Before lenders will grant a small business loan, they need to ensure that the loan will be repaid. Every loan is a risk but banks and brokers want to take as little risk as possible. They look for businesses that show promise and they award loans to businesspeople who have solid personal and business financials and are committed to the success of their businesses.
When deciding whether or not to issue you a loan, lenders may look at gross annual sales or revenues, checking account balances, profitability and the length of time you have been in business. If your business is relatively new, the lender may ask to see a business plan. Check out How Can You Increase Your Chances of Getting a Business Loan?
If you are just starting your business, include a business plan as part of your loan application. It should include monthly cash flow projections for the first 24 months (36 months for startups). Established businesses should show a schedule of current debts and loan balances, payment schedules, maturity and available collateral. Learn how to Clean Up Your Company’s Bad Credit Profile.

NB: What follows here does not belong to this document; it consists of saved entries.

/-- R98, R99, R109: BIT and SEND. A byte goes out bit 0 first and leaves CLOCK low and DATA at
bit 7. -/
def Obligations.BitAndByteComplete : Prop :=
  (∀ (pc pd : Pin) (v : Level) (s : State), s.IssuesOn pc pd → s.CleanFor 3 →
    ∃ t, exec (.bit v) s = .next t ∧
      s.CompletedTo 6 3 (bitEvents pc pd v) { clk := .low, din := v.known } s.lineCfg t) ∧
  (∀ (pc pd : Pin) (b : Byte) (s : State), s.IssuesOn pc pd → s.CleanFor 24 →
    ∃ t, exec (.send b) s = .next t ∧
      s.CompletedTo 48 24 (byteEvents pc pd b)
        { clk := .low, din := if b.getLsbD 7 then .high else .low } s.lineCfg t)

/-- R102, R104: TXN, whatever the levels before it and whatever its bytes. -/
def Obligations.TransactionCompletes : Prop :=
  ∀ (pc pd : Pin) (bytes : List Byte) (s : State), s.IssuesOn pc pd →
    s.CleanFor (5 + 24 * bytes.length) →
    ∃ t, exec (.txn bytes) s = .next t ∧
      s.CompletedTo (10 + 48 * bytes.length) (5 + 24 * bytes.length) (txnEvents pc pd bytes)
        { clk := .high, din := .high } s.lineCfg t

/-- R95, R105, R126, R175: a transaction inside a WRITE_DISPLAY_MEMORY or SET_DISPLAY_CONTROL whose
request number `n` is the first the port answers with `err(e)`: the micro-operations before it took
effect, the line of the failed request is at `X`, the error names its index, and nothing after it is
issued, no stop condition either. -/
def Obligations.FailedTransactionStopsAtOnce : Prop :=
  ∀ (pc pd : Pin) (bytes : List Byte) (n : Nat) (e : PinErr) (op : Op) (l : Line) (lv : Level)
    (s : State),
    s.IssuesOn pc pd → s.phase = .run → s.cur = some op → op.isInit = false →
    s.CleanFor n → s.answerAt n = .err e →
    (Framing.txnSeq bytes)[2 * n]? = some (.set l lv) →
    ∃ t, exec (.txn bytes) s = .next t ∧
      s.FailedTo (.transmissionError (s.mpc + 2 * n) l lv e)
        (eventsOf pc pd ((Framing.txnSeq bytes).take (2 * n)) ++
          [.set l (pinOfLine pc pd l) lv (.err e)])
        ((levelsAfter ((Framing.txnSeq bytes).take (2 * n)) s.lvl).set l .x) s.lineCfg t ∧
      t.session = s.session ∧ t.txFaultSeen = true ∧ t.cfgFaultSeen = s.cfgFaultSeen

/-- R86, R89, R106: the framing primitives are macro forms: where the sequencer goes on with a
primitive's micro-operations and the port answers `ok`, running the primitive is running those
micro-operations one by one. -/
def Obligations.PrimitiveIsItsMicroOperations : Prop :=
  ∀ (pc pd : Pin) (i : Instr) (ms ns : List MicroOp) (s : State),
    ((i = .beginTxn ∧ ms = Framing.beginSeq) ∨ (∃ v, i = .bit v ∧ ms = Framing.bitSeq v) ∨
      (∃ b, i = .send b ∧ ms = Framing.sendSeq b) ∨ (i = .endTxn ∧ ms = Framing.endSeq) ∨
      (∃ bs, i = .txn bs ∧ ms = Framing.txnSeq bs)) →
    s.IssuesOn pc pd → s.phase = .run → s.useq.drop s.mpc = ms ++ ns →
    s.CleanFor (setCount ms) →
    exec i s = execEach (ms.map MicroOp.toInstr) s

/-! ### The wire as the device sees it -/

/-- R150 to R155, R158: a transaction on an `ok` port, from the decoder's IDLE on an idle-high wire,
makes the decoder emit START, each byte, STOP, and return to IDLE, and is applied to the device at its
STOP. -/
def Obligations.DecoderReadsTransaction : Prop :=
  ∀ (pc pd : Pin) (bytes : List Byte) (s : State), s.IssuesOn pc pd →
    s.CleanFor (5 + 24 * bytes.length) → bytes ≠ [] →
    s.obs.dec = .idle → s.obs.wire = idleHigh →
    ∃ t, exec (.txn bytes) s = .next t ∧ t.obs.dec = .idle ∧ t.obs.wire = idleHigh ∧
      t.obs.tokens = s.obs.tokens ++ [.start] ++ bytes.map .byte ++ [.stop bytes] ∧
      t.obs.dev = s.obs.dev.applyBytes s.params bytes

/-- R150, R163: a failed request, outside PRE, on a line whose level was known, puts the decoder in
DESYNC with all device state unknown, and DESYNC is never left. -/
def Obligations.FailedRequestLosesSync : Prop :=
  (∀ (c : Cfg) (l : Line) (pin : Pin) (lv : Level) (e : PinErr) (o : Observer),
    o.dec ≠ .pre → o.dec ≠ .desync → o.wire.get l ≠ .x →
    (o.see c (.set l pin lv (.err e))).dec = .desync ∧
    (o.see c (.set l pin lv (.err e))).dev = Device.unknown ∧
    (o.see c (.cfg l pin (.err e))).dec = .desync ∧
    (o.see c (.cfg l pin (.err e))).dev = Device.unknown) ∧
  (∀ (c : Cfg) (e : Event) (o : Observer), o.dec = .desync →
    (o.see c e).dec = .desync ∧ (o.see c e).dev = o.dev ∧ (o.see c e).tokens = o.tokens)

/-- What each control byte form does to the device, and that it does nothing else. The effect on the
device is R158's of a transaction of that byte (R71, R72, R73, R159); that executing a wire byte row is
that effect and nothing else is the model's choice, log entry 13. -/
def Obligations.ControlBytesActOnDevice : Prop :=
  ∀ s : State,
    exec .dataWrite s =
      .next { s with obs := { s.obs with dev := { s.obs.dev with autoinc := some true } } } ∧
    (∀ a : BitVec 4, exec (.addressSet a) s =
      .next { s with obs := { s.obs with dev := { s.obs.dev with ptr := some a.toNat } } }) ∧
    exec .addrByte16 s =
      .next { s with obs := { s.obs with
        dev := { mem := [], ptr := none, autoinc := none, lit := none, step := none } } } ∧
    exec .displayOff s =
      .next { s with obs := { s.obs with dev := { s.obs.dev with lit := some false } } } ∧
    (∀ st : BitVec 3, exec (.displayOn st) s =
      .next { s with obs := { s.obs with
        dev := { s.obs.dev with lit := some true, step := some st } } })

/-- R74, R158: a payload byte goes unchanged to the slot at the pointer, which moves on, if
auto-increment is on and the pointer is one of the 16 slots; every other slot reads as before. In
every other case all device state becomes unknown. That executing the row DATA_BYTE is this effect of
one payload byte alone is the model's choice, log entry 13. -/
def Obligations.PayloadByteIsStoredAtPointer : Prop :=
  ∀ (d : Byte) (s : State),
    ∃ t, exec (.dataByte d) s = .next t ∧
      t = { s with obs := { s.obs with dev := t.obs.dev } } ∧
      (∀ q, s.obs.dev.autoinc = some true → s.obs.dev.ptr = some q → q < 16 →
        Memory.read t.obs.dev.mem q = some d ∧
        (∀ a, a ≠ q → Memory.read t.obs.dev.mem a = Memory.read s.obs.dev.mem a) ∧
        t.obs.dev.ptr = some (q + 1) ∧ t.obs.dev.autoinc = some true ∧
        t.obs.dev.lit = s.obs.dev.lit ∧ t.obs.dev.step = s.obs.dev.step) ∧
      ((s.obs.dev.autoinc ≠ some true ∨ s.obs.dev.ptr = none ∨
          ∃ q, s.obs.dev.ptr = some q ∧ 16 ≤ q) →
        t.obs.dev = { mem := [], ptr := none, autoinc := none, lit := none, step := none })

/-- R156, R158: applying a transaction does to the device what R158 writes for it, in every
configuration, and is the same as decoding its bytes one after another, each at its position, and
taking the effect of the wire byte form each is. Unless all device state becomes unknown it changes
no slot but those of its payload, from the address on. -/
def Obligations.BytewiseApplicationIsTransaction : Prop :=
  ∀ (c : Cfg) (control : Byte) (rest : List Byte) (d : Device),
    d.applyBytes c (control :: rest) =
      (match classify c control, rest with
        | .dw, [] => { d with autoinc := some true }
        | .addr a, ps => ps.foldl (fun e p => e.takePayload p) { d with ptr := some a.toNat }
        | .dcOff, [] => { d with lit := some false }
        | .dcOn st, [] => { d with lit := some true, step := some st }
        | _, _ => Device.unknown) ∧
    (positions c (control :: rest)).foldl (Device.applyByte c) d = d.applyBytes c (control :: rest) ∧
    (d.applyBytes c (control :: rest) = Device.unknown ∨
      ∀ q, (∀ a, classify c control = .addr a → q < a.toNat ∨ a.toNat + rest.length ≤ q) →
        Memory.read (d.applyBytes c (control :: rest)).mem q = Memory.read d.mem q)

/-! ### Whole operations -/

/-- R137, R138, R140, R152, R153: INITIALIZE on a port that answers `ok`, in each order: the machine
reaches a state with the session READY, both lines configured and at the idle level, and the history
has the six events. The observer's wire is idle-high, and its decoder goes from PRE to IDLE, stays in
IDLE if the wire was idle-high, and never leaves DESYNC, with no token and the device as it was. -/
def Obligations.InitializeReachesReady : Prop :=
  ∀ (pc pd : Pin) (s : State), s.Resting → pc ≠ pd → s.CleanFor 4 →
    (s.session = .uninitialized ∨
      (s.session = .ready ∧ s.clkPin = some pc ∧ s.dinPin = some pd)) →
    ∃ u t, exec (.initSession pc pd) s = .next u ∧ State.Reaches 4 u t ∧
      t.session = .ready ∧ t.clkPin = some pc ∧ t.dinPin = some pd ∧
      t.lineCfg = { clk := .yes, din := .yes } ∧ t.lvl = { clk := .high, din := .high } ∧
      t.phase = .idle ∧ t.mpc = 0 ∧ t.useq = [] ∧ t.cur = none ∧ t.res = some .ok ∧
      t.mfault = none ∧ t.txFaultSeen = s.txFaultSeen ∧
      t.hist = s.hist ++ [.accept (.initSession pc pd)] ++
        (match s.params.initOrder with
          | .cc => [.cfg .clk pc .ok, .cfg .din pd .ok, .set .clk pc .high .ok,
              .set .din pd .high .ok]
          | .cd => [.cfg .clk pc .ok, .cfg .din pd .ok, .set .din pd .high .ok,
              .set .clk pc .high .ok]
          | .dc => [.cfg .din pd .ok, .cfg .clk pc .ok, .set .clk pc .high .ok,
              .set .din pd .high .ok]
          | .dd => [.cfg .din pd .ok, .cfg .clk pc .ok, .set .din pd .high .ok,
              .set .clk pc .high .ok]) ++ [.done .ok] ∧
      t.obs.wire = idleHigh ∧
      ((s.obs.dec = .pre ∨ (s.obs.dec = .idle ∧ s.obs.wire = idleHigh)) → t.obs.dec = .idle ∧
        t.obs.tokens = s.obs.tokens ∧ t.obs.dev = s.obs.dev) ∧
      (s.obs.dec = .desync → t.obs.dec = .desync ∧ t.obs.tokens = s.obs.tokens ∧
        t.obs.dev = s.obs.dev)

/-- R141: INITIALIZE whose request number `k` is the first answered with `err(e)`: the session is
DEAD, `cfg_fault_seen` is set, the error names `k` and the line of request `k` of `INIT_SEQ`, the
requests before it keep their effect, its line has `lvl`, and for a configure request `cfg` too, at
`X`, and no later request is issued. -/
def Obligations.InitializeFailureIsDead : Prop :=
  ∀ (pc pd : Pin) (k : Nat) (e : PinErr) (m : MicroOp) (s : State), s.Resting → pc ≠ pd →
    (initSeq s.params.initOrder)[k]? = some m → s.CleanFor k → s.answerAt k = .err e →
    (s.session = .uninitialized ∨
      (s.session = .ready ∧ s.clkPin = some pc ∧ s.dinPin = some pd)) →
    ∃ u t, exec (.initSession pc pd) s = .next u ∧ State.Reaches (k + 1) u t ∧
      t.session = .dead ∧ t.cfgFaultSeen = true ∧ t.txFaultSeen = s.txFaultSeen ∧
      t.phase = .idle ∧ t.asked = s.asked + k + 1 ∧
      (∀ l, m = .cfg l →
        t.res = some (.configurationError k l e) ∧
        t.lineCfg = (cfgsAfter ((initSeq s.params.initOrder).take k) s.lineCfg).set l .x ∧
        t.lvl = (levelsAfter ((initSeq s.params.initOrder).take k) s.lvl).set l .x ∧
        t.hist = s.hist ++ [.accept (.initSession pc pd)] ++
          eventsOf pc pd ((initSeq s.params.initOrder).take k) ++
          [.cfg l (pinOfLine pc pd l) (.err e), .done (.configurationError k l e)]) ∧
      (∀ l lv, m = .set l lv →
        t.res = some (.configurationError k l e) ∧
        t.lineCfg = cfgsAfter ((initSeq s.params.initOrder).take k) s.lineCfg ∧
        t.lvl = (levelsAfter ((initSeq s.params.initOrder).take k) s.lvl).set l .x ∧
        t.hist = s.hist ++ [.accept (.initSession pc pd)] ++
          eventsOf pc pd ((initSeq s.params.initOrder).take k) ++
          [.set l (pinOfLine pc pd l) lv (.err e), .done (.configurationError k l e)])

A lender will review your personal credit history and FICO score, especially if your company does not have a track record of producing revenue. Among the personal credit information that may be considered are:
- personal credit card debt
- personal loans
- liquid assets
- real estate holdings
- tax returns
- personal financial statements
Lenders will consider your personal spending habits, including how you use credit cards and handle installment debt. Lenders look askance at individuals with substantial personal debt, as they are less likely to withstand a reduction in income during slow times.
Lenders pay close attention to balance sheets. Any uncertainty or discrepancy of their contents will raise a red flag. They will also expect a business summary that describes in detail: the nature of your business; how the funds from the loan will be used; and available working capital, with descriptions of how it will be allocated. It should also describe how you plan to differentiate your business from competitors.
While being prepared and organized can save time and possibly help your loan get approved, too much information may be more of a hindrance than a help. There is some information that lenders may want to see later on in the process, such as proof of insurance for collateralized items or lease documents. Have this information ready to submit if your lender requests it but don’t include it as part of your initial application. Overwhelming your loan officer with too much information may actually slow down the process.